Но слух его, видимо, обострился до звериного — Чича еще не залаяла, только забеспокоилась, а он уже выходил в сени. Глянул в прогалину между баней и летней кухней на улицу. Да, по колдобинам, переваливаясь с колеса на колесо, полз желтый, с красными полосами микроавтобус… Свирин не сразу понял, что это скорая, — «что здесь газовая аварийка делает?» Заметил крест на капоте — «реанимация».
Метнулся обратно, будто им всем нужно теперь торопиться, выходить навстречу с вещами.
— Едут!
— Ох… Господи… господи…
Мама как-то по привычке, что ли, хотела засуетиться, как делала всегда, когда подъезжали гости, и тут же стала падать, слабо цепляясь за стол. Свирин успел удержать.
— Сиди, пожалуйста. Пусть они сами… Пойду встречу.
Загнал собаку в будку, привалив вход осколком лопнувшей печной плиты. Распахнул калитку. Махнул водителю, явно ищущему нужный дом, — сюда!
Вид людей в защитных костюмах с капюшонами, в очках, респираторах, перчатках, сапогах-бахилах за эти почти два года пандемии стал обыденным. Их каждый день показывали по телевизору, и не в фантастических фильмах, а в новостях, да и на улицах Екатеринбурга, в торговых центрах Свирин их довольно часто встречал. Здесь же, в глухой деревушке, на фоне соседских избушек, заборов, соснового бора такой наряд выглядел по-настоящему жутко.

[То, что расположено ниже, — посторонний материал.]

@[simp] theorem State.modRegion_agenda (s : State) (l : Nat) (f : Region → Region) : (s.modRegion l f).agenda = s.agenda := rfl
@[simp] theorem State.modRegion_turnNo (s : State) (l : Nat) (f : Region → Region) : (s.modRegion l f).turnNo = s.turnNo := rfl
@[simp] theorem State.modRegion_freeNo (s : State) (l : Nat) (f : Region → Region) : (s.modRegion l f).freeNo = s.freeNo := rfl
@[simp] theorem State.modRegion_fcore (s : State) (l : Nat) (f : Region → Region) : (s.modRegion l f).fcore = s.fcore := rfl
@[simp] theorem State.modRegion_fcell (s : State) (l : Nat) (f : Region → Region) : (s.modRegion l f).fcell = s.fcell := rfl
@[simp] theorem State.modRegion_word (s : State) (l : Nat) (f : Region → Region) : (s.modRegion l f).word = s.word := rfl
@[simp] theorem State.modRegion_place (s : State) (l : Nat) (f : Region → Region) : (s.modRegion l f).place = s.place := rfl
@[simp] theorem State.modRegion_mem (s : State) (l : Nat) (f : Region → Region) : (s.modRegion l f).mem = s.mem := rfl
@[simp] theorem State.modRegion_time (s : State) (l : Nat) (f : Region → Region) : (s.modRegion l f).time = s.time := rfl
@[simp] theorem State.modRegion_stage (s : State) (l : Nat) (f : Region → Region) : (s.modRegion l f).stage = s.stage := rfl
@[simp] theorem State.modRegion_bootFail (s : State) (l : Nat) (f : Region → Region) : (s.modRegion l f).bootFail = s.bootFail := rfl
@[simp] theorem State.modRegion_fuses (s : State) (l : Nat) (f : Region → Region) : (s.modRegion l f).fuses = s.fuses := rfl
@[simp] theorem State.modRegion_cores (s : State) (l : Nat) (f : Region → Region) : (s.modRegion l f).cores = s.cores := rfl
@[simp] theorem State.modRegion_isles (s : State) (l : Nat) (f : Region → Region) : (s.modRegion l f).isles = s.isles := rfl
@[simp] theorem State.modRegion_dies (s : State) (l : Nat) (f : Region → Region) : (s.modRegion l f).dies = s.dies := rfl
@[simp] theorem State.modRegion_parts (s : State) (l : Nat) (f : Region → Region) : (s.modRegion l f).parts = s.parts := rfl
@[simp] theorem State.modRegion_nodes (s : State) (l : Nat) (f : Region → Region) : (s.modRegion l f).nodes = s.nodes := rfl
@[simp] theorem State.modRegion_nodeNext (s : State) (l : Nat) (f : Region → Region) : (s.modRegion l f).nodeNext = s.nodeNext := rfl
@[simp] theorem State.modRegion_doomed (s : State) (l : Nat) (f : Region → Region) : (s.modRegion l f).doomed = s.doomed := rfl
@[simp] theorem State.modRegion_early (s : State) (l : Nat) (f : Region → Region) : (s.modRegion l f).early = s.early := rfl
@[simp] theorem State.modRegion_saved (s : State) (l : Nat) (f : Region → Region) : (s.modRegion l f).saved = s.saved := rfl
@[simp] theorem State.modRegion_hostOut (s : State) (l : Nat) (f : Region → Region) : (s.modRegion l f).hostOut = s.hostOut := rfl
@[simp] theorem State.modRegion_tiles (s : State) (l : Nat) (f : Region → Region) : (s.modRegion l f).tiles = s.tiles := rfl
@[simp] theorem State.modRegion_mcage (s : State) (l : Nat) (f : Region → Region) : (s.modRegion l f).mcage = s.mcage := rfl
@[simp] theorem State.modRegion_wdog1 (s : State) (l : Nat) (f : Region → Region) : (s.modRegion l f).wdog1 = s.wdog1 := rfl
@[simp] theorem State.modRegion_wdog2 (s : State) (l : Nat) (f : Region → Region) : (s.modRegion l f).wdog2 = s.wdog2 := rfl
@[simp] theorem State.modRegion_mgrQueue (s : State) (l : Nat) (f : Region → Region) : (s.modRegion l f).mgrQueue = s.mgrQueue := rfl
@[simp] theorem State.modRegion_posts (s : State) (l : Nat) (f : Region → Region) : (s.modRegion l f).posts = s.posts := rfl
@[simp] theorem State.modRegion_seqs (s : State) (l : Nat) (f : Region → Region) : (s.modRegion l f).seqs = s.seqs := rfl
@[simp] theorem State.modRegion_reqs (s : State) (l : Nat) (f : Region → Region) : (s.modRegion l f).reqs = s.reqs := rfl
@[simp] theorem State.modRegion_straits (s : State) (l : Nat) (f : Region → Region) : (s.modRegion l f).straits = s.straits := rfl
@[simp] theorem State.modRegion_ctl (s : State) (l : Nat) (f : Region → Region) : (s.modRegion l f).ctl = s.ctl := rfl
@[simp] theorem State.modRegion_ueDown (s : State) (l : Nat) (f : Region → Region) : (s.modRegion l f).ueDown = s.ueDown := rfl
@[simp] theorem State.modRegion_keys (s : State) (l : Nat) (f : Region → Region) : (s.modRegion l f).keys = s.keys := rfl
@[simp] theorem State.modRegion_loads (s : State) (l : Nat) (f : Region → Region) : (s.modRegion l f).loads = s.loads := rfl
@[simp] theorem State.modRegion_nonce (s : State) (l : Nat) (f : Region → Region) : (s.modRegion l f).nonce = s.nonce := rfl
@[simp] theorem State.modRegion_sessions (s : State) (l : Nat) (f : Region → Region) : (s.modRegion l f).sessions = s.sessions := rfl
@[simp] theorem State.modRegion_power (s : State) (l : Nat) (f : Region → Region) : (s.modRegion l f).power = s.power := rfl
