theorem State.readAll_none {s : State} {e : Env} {cs : List Nat} {q : Reg} (h : q ∈ s.sources e cs) (hq : q.fmt = .none) : s.readAll e cs = .error 0x00B := by
  unfold State.readAll
  simp only []
  rw [if_pos]
  simp only [List.any_eq_true, beq_iff_eq]
  exact ⟨q, h, hq⟩

/-- Sources with a mismatch: of tag NONE, or refused by the instruction. -/
theorem State.bind_mismatch {s : State} {e : Env} {cs : List Nat} {β : Type} {f : List Reg → Except Nat β} (h : f (s.sources e cs) = .error 0x00B) :
    (s.readAll e cs).bind f = .error 0x00B := by
  unfold State.readAll
  simp only []
  split
  · rfl
  · exact h

/-- Sources without one. -/
theorem State.bind_sources {s : State} {e : Env} {cs : List Nat} {β : Type} {f : List Reg → Except Nat β} (hs : ∀ q ∈ s.sources e cs, q.fmt ≠ .none) :
    (s.readAll e cs).bind f = f (s.sources e cs) := by
  unfold State.readAll
  simp only []
  rw [if_neg]
  · rfl
  · simp only [List.any_eq_true, beq_iff_eq, not_exists, not_and]
    exact hs

end Sys2Proof.Machine
end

Тем более что приехали они не к кому-то другому, а к ним, и вот такими инопланетянами заберут маму, отца… Пусть. Но только б забрали… Капельницы, врачи, анализы, утки. Сейчас, пишут, в коронавирусных госпиталях хороший уход…
— Куда? Провожайте, — вместо ответа на приветствие, не то чтобы сердито, но очень по-деловому, глухо из-под респиратора спросил человек в этом защитном комбинезоне; Свирин только по голосу определил, что это женщина, и потом уже, приглядевшись, по глазам — большим, красивым.
Чича зашлась было в лае, ударила в плиту и перешла на скулеж. Наверное, испугалась.
— Проходите, — открыл Свирин дверь в сени, оглянулся к калитке.
Второй человек что-то делал в салоне скорой. Свирин растерялся, не зная, ждать его или идти за женщиной, объяснять, помогать. Выбрал идти.
Дальше время для него стало двигаться рывками. То замирало, и Свирин тоже замирал посреди кухни или комнаты, теряя слух, зрение, то начинало скакать, колотя молотками-секундами. Как взбесившиеся часы в фильмах ужасов.
Эти замирания и рывки определялись врачами. Вот они то ли слушают легкие мамы, то ли давления измеряют — Свирин смотрит в сторону, на полки с книгами или в окно, он и сам сейчас не понимает. Тишина. Потом шуршание комбинезонов, реплики, смысл которых Свирин не в силах понять, разобрать — в ушах гудит.
— Паспорт… — голос мамы, — дай им.
— СНИЛС, полис страховой еще, — добавляет голос женщины.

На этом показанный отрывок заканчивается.